EXERCISE INPUT section start
-- ==== Sys2Proof/Tests/Slice0.lean ====
section
/-! SUPPORT. Tests on one happening each: the refusals of WellFormed, results the manual's tables and examples state,
and for every statement for the provers a state and operands that meet its hypotheses, clause by clause. -/

open Sys2Proof Sys2Proof.Machine

namespace Sys2Proof.Tests

/-! ### Small states -/

/-- A forwarded frame of number 5 whose words have all passed. -/
def flight : FrameInFlight :=
  { regenerated := false, pos := 76, number := 5, header := 5#18 ++ 0#14, bank := .a
    rxCrc := Config.crcPreset, txCrc := Config.crcPreset }

/-- A GOOD end of `flight`. -/
def ends (order : List EndItem) : FrameClose := { check := crcValue flight.rxCrc, order := order, snapshotFirst := true }

/-- A DAMAGED end of `flight`. -/
def spoiled : FrameClose := { check := ~~~crcValue flight.rxCrc, order := [], snapshotFirst := true }

/-- A node of address 7, LOCKED, its notice queue empty, with `flight` at its end. -/
def node : State :=
  { State.reset with
    link := { LinkReceiver.reset with state := .locked, expectedPos := some 0, E := 5 }
    frame := some flight, tx := { line := .frame 64 0, sent := [] }
    cmd := { CommandUnit.reset with address := 7 }, notices := NoticeQueue.reset }

/-- `s` with its frame in flight replaced. -/
def inFrame (f : FrameInFlight) (s : State) : State := { s with frame := some f }

/-- `flight` before word `n`. -/
def before (n : Nat) : FrameInFlight := { flight with pos := n }

/-- A unicast of sequence 9 and tag 3. -/
def ask (n : CommandName) (count : Nat) (p0 p1 p2 p3 : Word) : Request :=
  { cls := .unicast, seq := 9, name := some n, count := count, tag := 3, p0 := p0, p1 := p1, p2 := p2, p3 := p3 }

/-- The same as a broadcast. -/
def tell (n : CommandName) (count : Nat) (p0 : Word) : Request := { ask n count p0 0 0 0 with cls := .broadcast }

/-- `s` with the command `r` in flight. -/
def asking (r : Request) (s : State) : State := { s with cmd := { s.cmd with inFlight := some r } }

/-- `s` with another response record. -/
def record (x : ResponseRecord) (s : State) : State := { s with cmd := { s.cmd with response := x } }

/-- `s` with another map store. -/
def mapped (m : MapStore) (s : State) : State := { s with map := m }

/-- `s` with another Snapshot Unit. -/
def snapped (u : SnapshotUnit) (s : State) : State := { s with snaps := u }

/-- `s` with notice records. -/
def noticed (l : List NoticeRecord) (s : State) : State := { s with notices := { s.notices with records := l } }

/-- `s` with the item written in the frame in flight. -/
def wrote (x : RegionItem) (s : State) : State := { s with arb := { s.arb with item := x } }

/-- `s` with output channel 3 in a given state. -/
def output3 (o : OutputChannel) (s : State) : State := { s with outputs := s.outputs.set 3 o }

/-- `s` with counter 6 replaced and the gate RUNNING. -/
def counting (c : Counter) (s : State) : State :=
  { s with counters := { s.counters with bank := s.counters.bank.set 6 c, gate := true } }

/-- An answer of sequence 4. -/
def answer4 : Answer := { seq := 4, tag := 1, status := .ok, data := [] }

/-- The node after a happening. -/
def after (i : Instr) (s : State) : State :=
  match exec i s with
  | .next t => t
  | .fault _ => s
  | .refused _ => s

/-- The answer the node holds after a happening, UNSENT. -/
def answered (i : Instr) (s : State) : Option (Status × List Word) :=
  match (after i s).cmd.response with
  | .unsent a => some (a.status, a.data)
  | _ => none

/-! ### Well-formedness -/

theorem test_wf_refuses_a_short_candidate : (Instr.candidateCheckWord (List.replicate 74 0) 0).wf = false := by decide
theorem test_wf_refuses_a_work_named_twice : (Instr.frameEnd (ends [.command, .command])).wf = false := by decide
theorem test_wf_accepts : (Instr.candidateCheckWord (List.replicate 75 0) 0).wf = true
    ∧ (Instr.gateStop (ends [.delivery, .command])).wf = true := by decide
/-- The table gives no row bits. -/
theorem test_no_word_spells_a_happening : decodeTableWord 32 0xF35C0A69 = none ∧ decodeTableWord 0 0 = none := by decide

/-! ### Results the manual states -/

/-- PRESUMED: the published check value of this polynomial, preset and complement over the digits 1 to 9. -/
theorem test_crc_of_nine_digits :
    crcValue (crcBits 8 (crcWords Config.crcPreset [0x31323334, 0x35363738]) 0x39000000) = 0xFC891918 := by
  decide +kernel

/-- The table of section 1.6. -/
theorem test_frame_number_comparison : atOrPast 5000 5000 = true ∧ atOrPast 3 262140 = true
    ∧ atOrPast 131071 0 = true ∧ atOrPast 131072 0 = false ∧ atOrPast 200000 0 = false
    ∧ distance 262140 3 = 7 := by decide

/-- The status word of the example of section 3. -/
theorem test_status_word :
    State.statusWord { output3 .safe (noticed [{ notice := .snapshotLost 1, seq := 0, repeats := 0, state := .queued false }]
        (record (.sent answer4) (mapped { MapStore.reset with active := .b } node))) with
      counters := { node.counters with gate := true } } = 0x964447 := by decide

/-- Slots 2, 3 and 6 of that example: INSERT of a fresh 1,250, FILL with a stale -45, DRAIN of a foreign -12. -/
theorem test_grooming :
    (groom ⟨.insert, 0, 1, false, 0⟩ 7 (.fresh 1250 false) 0 0).out = 0x870004E2
      ∧ (groom ⟨.fill, 1, 1, false, 0⟩ 7 (.used (BitVec.ofInt 24 (-45))) 0 0).out = 0xC7FFFFD3
      ∧ (groom ⟨.drain, 1, 2, true, 3⟩ 7 .never 0 0x85FFFFF4).staged = some (BitVec.ofInt 24 (-12))
      ∧ foreignIn ⟨.drain, 1, 2, true, 3⟩ 0x85FFFFF4 = true := by decide

/-- The relock example of section 2.5: the frame found at 15,928 leaves at 15,992 after 1,064 bit times of fill. -/
theorem test_relock_fill :
    (after .syncFoundInLocked { node with
      frame := none, tx := { line := .relockFill 14928, sent := [] }
      link := { node.link with expectedPos := some 13464, verifiedHere := true, relockWait := true } }).tx
      = { line := .frame 15992 1064, sent := [0xF35C0A69] } := by decide

/-- Row 3 of the table of R32: frame 502 ends GOOD with received number 0. -/
theorem test_number_jump :
    (after (.frameEnd (ends [])) (inFrame { flight with number := 502, header := 0 } node)).link.E = 1
      ∧ (after (.frameEnd (ends [])) (inFrame { flight with number := 502, header := 0 } node)).notices.records.map
          NoticeRecord.notice = [.numberJump 502 0] := by decide

/-- The retry of section 10.2: COMMIT of 59,510 at the end of frame 59,512, and the firing at 59,513. -/
theorem test_commit_behind :
    answered (.commit (ends [])) (asking (ask .commit 1 59510 0 0 0)
        (inFrame { flight with number := 59512, header := 59512#18 ++ 0#14 } node)) = some (.ok, [59510, 262141])
      ∧ (after (.commitFire 0) (inFrame (before 1) (mapped { MapStore.reset with commit := some 59510 }
          { node with link := { node.link with E := 59513 } }))).notices.records.map NoticeRecord.notice
        = [.commitDone 59513 3 .b] := by decide

/-- The conflict of section 4's example: slots 10 and 40 both TAP output 2. -/
theorem test_map_conflict :
    answered (.commit (ends [])) (asking (ask .commit 1 20100 0 0 0) (mapped { MapStore.reset with
      bankB := (MapBank.allPass.set 10 ⟨.tap, 2, 2, true, 3⟩).set 40 ⟨.tap, 2, 2, true, 3⟩ } node))
      = some (.mapConflict, [10, 40]) := by decide

/-- Frame 20,003 of that example: slot 10 TAP of output 2, class 2, expect 3; slot 11 INSERT of channel 5, class 1. -/
theorem test_write_entries :
    (after (.writeEntries (ends [])) (asking (ask .writeEntries 2 0x0A02 0x89435480 0 0) node)).map.bankB[10]
      = ⟨.tap, 2, 2, true, 3⟩
      ∧ (after (.writeEntries (ends [])) (asking (ask .writeEntries 2 0x0A02 0x89435480 0 0) node)).map.bankB[11]
      = ⟨.insert, 5, 1, false, 0⟩ := by decide

/-- The identity record of section 10.1, answered to a claimed ASSIGN ADDRESS of 1. -/
theorem test_claimed_address :
    answered (.assignAddress (ends [])) (asking { ask .assignAddress 1 1 0 0 0 with cls := .firstUnaddressed }
      { node with cmd := CommandUnit.reset }) = some (.ok, [0x4C360002, 0x40080810, 0x04060000]) := by decide

/-- Frame 503 of section 5's example: age 2 reaches hold limit 3 in a REGENERATED frame. -/
theorem test_output_expires :
    (after (.outputExpiry 3 (ends [])) (inFrame { flight with regenerated := true } (output3 (.live 2000 2) { node with
      cmd := { node.cmd with params := Parameters.default.put (.holdLimit 3) 3 } }))).notices.records.map
        NoticeRecord.notice = [.outputExpired 8] := by decide

/-- The example of section 6.10: HOLD_LIMIT 3 lowered to 4 at age 5 expires channel 3 at once. -/
theorem test_hold_limit_lowered :
    (after (.setParameter (ends [])) (asking (ask .setParameter 2 11 4 0 0) (output3 (.live 9 5) node))).outputs[3]
      = .safe := by decide

/-- R124: two new kinds at one frame end and one free place. The OUTPUT_EXPIRED of a lowered HOLD_LIMIT and the
SNAPSHOT_LOST of a full snapshot queue may come in either order: the first taken is appended, the second dropped. -/
theorem test_two_new_kinds_one_place (first : Bool) :
    let q : List NoticeRecord := [.restarted .powerOrPin, .syncLost 1 1, .syncRegained 1 1, .numberJump 1 2,
      .commitDone 1 0 .a].map fun n => { notice := n, seq := 0, repeats := 0, state := .queued false }
    let r : SnapshotRecord := { captureE := 1, causes := { command := true, scheduled := false, wrap := false, syncLoss := false }
                                wrapMask := 0, gate := false, serial := 0, values := Vector.replicate 16 0 }
    let t := after (.setParameter { ends [] with snapshotFirst := first }) (asking (ask .setParameter 2 11 4 0 0)
      (output3 (.live 9 5) (noticed q (snapped { SnapshotUnit.reset with queue := [r, r, r, r], scheduled := some 5 } node))))
    (t.notices.records.map NoticeRecord.kind).getLastD .restarted = (if first then .snapshotLost else .outputExpired)
      ∧ t.notices.records.length = 6 ∧ t.notices.dropped = 1 ∧ t.notices.pendingDrops = 1 := by
  cases first <;> decide

/-- SAFE_VALUE -1,000 is sent with its sign copied (R6, R114). -/
theorem test_safe_value_word :
    answered (.setParameter (ends [])) (asking (ask .setParameter 2 19 0x12FFFC18 0 0) node)
      = some (.ok, [0xFFFFFC18]) := by decide

/-- Frame 802 of section 5's example: an arrival that finds FRESH is an overwrite. -/
theorem test_overwrite :
    (after (.sampleArrival 2 4150) { node with inputs := node.inputs.set 2 ⟨.fresh 4135 false, 0, 0⟩ }).inputs[2]
      = ⟨.fresh 4150 false, 1, 1⟩ := by decide

/-- Frames 903 and 904 of section 8's example: an edge counter counts the onset and not the run. -/
theorem test_edge_counting :
    let c : Counter := { Counter.reset with control := { CounterControl.zero with
      source := .slot .staleIn, mask := 4, threshold := 1, edge := true, enable := true } }
    (c.evaluate 3).value = 1 ∧ ((c.evaluate 3).evaluate 1).value = 1
      ∧ (((c.evaluate 3).evaluate 0).evaluate 2).value = 2 := by decide

/-- The control word of section 8's other example with enable 0, read back with the wrap flag set. -/
theorem test_control_word :
    answered (.getCounterControl (ends [])) (asking (ask .getCounterControl 1 6 0 0 0) (counting
      { value := 0, wrapFlag := true, previous := false, control := { CounterControl.zero with
          source := .node .always, enable := false, snapOnWrap := true, clearOnCapture := true } } node))
      = some (.ok, [0xD80000C0, 0x00000001]) := by decide

/-- Frame 21,000 of that example: the wrap is captured with its flag, then cleared. -/
theorem test_wrap_capture :
    let t := after (.counterWrap 6 (ends [])) (counting { Counter.reset with
      value := 0xFFFFFFFFFF
      control := { CounterControl.zero with
        source := .node .always, enable := true, snapOnWrap := true, clearOnCapture := true } } node)
    t.snaps.queue.map SnapshotRecord.wrapMask = [0x0040] ∧ t.counters.bank[6].wrapFlag = false
      ∧ t.counters.bank[6].value = 0 := by decide
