-- ==== Sys2Proof/Machine/HostPort.lean ====
section
/-! DEFINITION. The host's side of LPJ: START (R582, R583), the register block (R32-R36, R108, R109), the host's accesses to memory
(R111, R550, R591), the hardware reset (R580, R581). -/

namespace Sys2Proof.Machine

/-! ### START -/

/-- The registers as an accepted START leaves them (R583): OP and IRQ_EN of the same write; STATUS and ERRCODE; OUT_USED for an
encode, INFO and the Exif location for a decode. -/
def HostRegs.start (r : HostRegs) (op irqEn : Bool) : HostRegs :=
  { r with
    ctrl := ctrlWord op irqEn
    status := statusWord true false false
    errcode := 0
    outUsed := if op then 0 else r.outUsed
    info := if op then r.info else 0
    exifOff := if op then r.exifOff else 0xFFFFFFFF
    exifLen := if op then r.exifLen else 0 }

/-- START accepted (R583): the engine's state is discarded and the arena emptied; the operation begins. Where the arena shares addresses
with another buffer the engine's reads of it are draws from here on (R591, log 15). -/
def State.accept (s : State) (op irqEn : Bool) : State :=
  { s.discard with
    regs := s.regs.start op irqEn
    breach := { Breach.init with arena := s.regs.arenaShared }
    sq := { Seq.init with phase := if op then .encRead else .soi } }

/-- START (R582): accepted when idle, ignored entirely while BUSY (R34). -/
def State.start (s : State) (op irqEn : Bool) : State := if s.busy then s else s.accept op irqEn

/-- DECODE (R582, R583). -/
def execDecode (irqEn : Bool) (s : State) : Host.Outcome State Fault Refusal := .next (s.start false irqEn)

/-- ENCODE (R582, R583). -/
def execEncode (irqEn : Bool) (s : State) : Host.Outcome State Fault Refusal := .next (s.start true irqEn)

/-! ### The register block -/

/-- A register by its word offset (R32). -/
def HostRegs.word (r : HostRegs) : Nat → Word
  | 0 => r.ctrl
  | 1 => r.status
  | 2 => r.errcode
  | 3 => r.inBase
  | 4 => r.inLen
  | 5 => r.outBase
  | 6 => r.outLen
  | 7 => r.scrBase
  | 8 => r.scrLen
  | 9 => r.sizeLimit
  | 10 => r.imgWidth
  | 11 => r.imgHeight
  | 12 => r.outUsed
  | 13 => r.exifOff
  | 14 => r.exifLen
  | 15 => r.info
  | _ => 0

/-- [15:0] of a written value: the upper half of IMG_WIDTH and IMG_HEIGHT reads 0 (R32). -/
def low16 (v : Word) : Word := v &&& 0xFFFF

/-- A register write that starts nothing (R32, R34, R35): configuration registers keep their value while BUSY, STATUS.DONE and
STATUS.ERR are cleared by writing 1, the read-only registers ignore it. CTRL takes OP and IRQ_EN. -/
def HostRegs.writeWord (r : HostRegs) (busy : Bool) (i : Nat) (v : Word) : HostRegs :=
  match i with
  | 1 => { r with status := r.status &&& ~~~(v &&& 0x6) }
  | 0 => if busy then r else { r with ctrl := ctrlWord (v.getLsbD 1) (v.getLsbD 2) }
  | 3 => if busy then r else { r with inBase := v }
  | 4 => if busy then r else { r with inLen := v }
  | 5 => if busy then r else { r with outBase := v }
  | 6 => if busy then r else { r with outLen := v }
  | 7 => if busy then r else { r with scrBase := v }
  | 8 => if busy then r else { r with scrLen := v }
  | 9 => if busy then r else { r with sizeLimit := v }
  | 10 => if busy then r else { r with imgWidth := low16 v }
  | 11 => if busy then r else { r with imgHeight := low16 v }
  | _ => r

/-- The byte offset of an address in the register block, if it lies there (R100). The block does not wrap at 2^32, which is the model's
choice: with LPJ_BASE above 0xFFFFFFC0 its upper registers have no address (log 14). -/
def State.regOffset (s : State) (addr : Word) : Option Nat :=
  if s.params.lpjBase.toNat ≤ addr.toNat ∧ addr.toNat < s.params.lpjBase.toNat + 64 then
    some (addr.toNat - s.params.lpjBase.toNat)
  else none

/-- An aligned 32-bit access (R108). Alignment is that of the offset from LPJ_BASE, not of the bus address (log 14). -/
def wordAccess (off width : Nat) : Bool := off % 4 == 0 && width == 4

/-- The host access is the write of a value with START = 1 to CTRL: an instruction (R582). -/
def State.startWord (s : State) : HostAct → Option Instr
  | .write addr width val =>
    if s.regOffset addr = some 0 ∧ width = 4 then decodeInstr .ctrl (bytesLE 4 val.toNat) else none
  | _ => none

/-! ### Host memory -/

/-- The host's discipline after it wrote a byte at `a` while BUSY (R111): a byte of the arena makes the engine's reads of it draws, a
byte of the output is unspecified for the rest of the operation. -/
def State.breached (s : State) (a : Nat) : Breach where
  arena := s.breach.arena || s.inArena a
  out := if s.inOutput a then addRange s.breach.out a (a + 1) else s.breach.out

/-- The host writes a byte. While BUSY a byte of one of the three buffers becomes unspecified (R111, R550, R591; log 13, log 15). From the
fall of BUSY on it is stored, whether the host has observed DONE or not, which is the model's choice (log 15). -/
def State.hostStore (s : State) (a : Nat) (b : Byte) : State :=
  if s.busy && (s.inInput a || s.inOutput a || s.inArena a) then { s with mem := s.mem.forget a 1, breach := s.breached a }
  else { s with mem := s.mem.write a b }

/-- The host writes bytes at consecutive addresses. -/
def State.hostStoreList (s : State) : Nat → List Byte → State
  | _, [] => s
  | a, b :: bs => (s.hostStore a b).hostStoreList (a + 1) bs

/-- The host reads a byte: a draw where its content is unspecified, and in the output buffer or the arena while BUSY (R111, R591). From the
fall of BUSY on it reads what is stored, whether it has observed DONE or not, which is the model's choice (log 15). -/
def State.hostLoad (s : State) (a : Nat) : Byte × State :=
  if s.busy && (s.inArena a || s.inOutput a) then (Config.freeByte s.draws, { s with draws := s.draws + 1 })
  else s.load a

/-- The host reads `n` bytes, low byte first. -/
def State.hostLoadLE (s : State) : Nat → Nat → Nat × State
  | 0, _ => (0, s)
  | n + 1, a =>
    let r := s.hostLoad a
    let t := r.2.hostLoadLE n (a + 1)
    (r.1.toNat + 256 * t.1, t.2)

/-! ### Accesses -/

/-- A host write that starts nothing: a register, or up to four bytes of memory (log 14). -/
def State.hostWrite (s : State) (addr : Word) (width : Nat) (val : Word) : State :=
  match s.regOffset addr with
  | some off => if wordAccess off width then { s with regs := s.regs.writeWord s.busy (off / 4) val } else s
  | none => s.hostStoreList addr.toNat (bytesLE (min width 4) val.toNat)

/-- A host read: RDATA is a register, 0 for an access that is no aligned word (R108), or up to four bytes of memory (log 14). -/
def State.hostRead (s : State) (addr : Word) (width : Nat) : State :=
  match s.regOffset addr with
  | some off => { s with rdata := if wordAccess off width then s.regs.word (off / 4) else 0 }
  | none =>
    let r := s.hostLoadLE (min width 4) addr.toNat
    { r.2 with rdata := BitVec.ofNat 32 r.1 }

/-- The hardware reset (R580, R581): the registers at their reset values, the engine idle; a reset while BUSY leaves the output
buffer and the arena unspecified (log 13). -/
def State.hardReset (s : State) : State :=
  let m := if s.busy then
      (s.mem.forget (s.outAddr 0) s.outLen).forget s.regs.scrBase.toNat s.regs.scrLen.toNat
    else s.mem
  { s.discard with regs := HostRegs.reset, mem := m }

/-- A host action that is no instruction. -/
def State.hostAct (s : State) : HostAct → State
  | .engine => s
  | .write addr width val => s.hostWrite addr width val
  | .read addr width => s.hostRead addr width
  | .reset => s.hardReset

end Sys2Proof.Machine
end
EXERCISE INPUT section end
## [TASK PROMPT]
Look through the entries above; copy every line holding the string "writeWord".

## [SOLVED EXERCISE]
def HostRegs.writeWord (r : HostRegs) (busy : Bool) (i : Nat) (v : Word) : HostRegs :=
  | some off => if wordAccess off width then { s with regs := s.regs.writeWord s.busy (off / 4) val } else s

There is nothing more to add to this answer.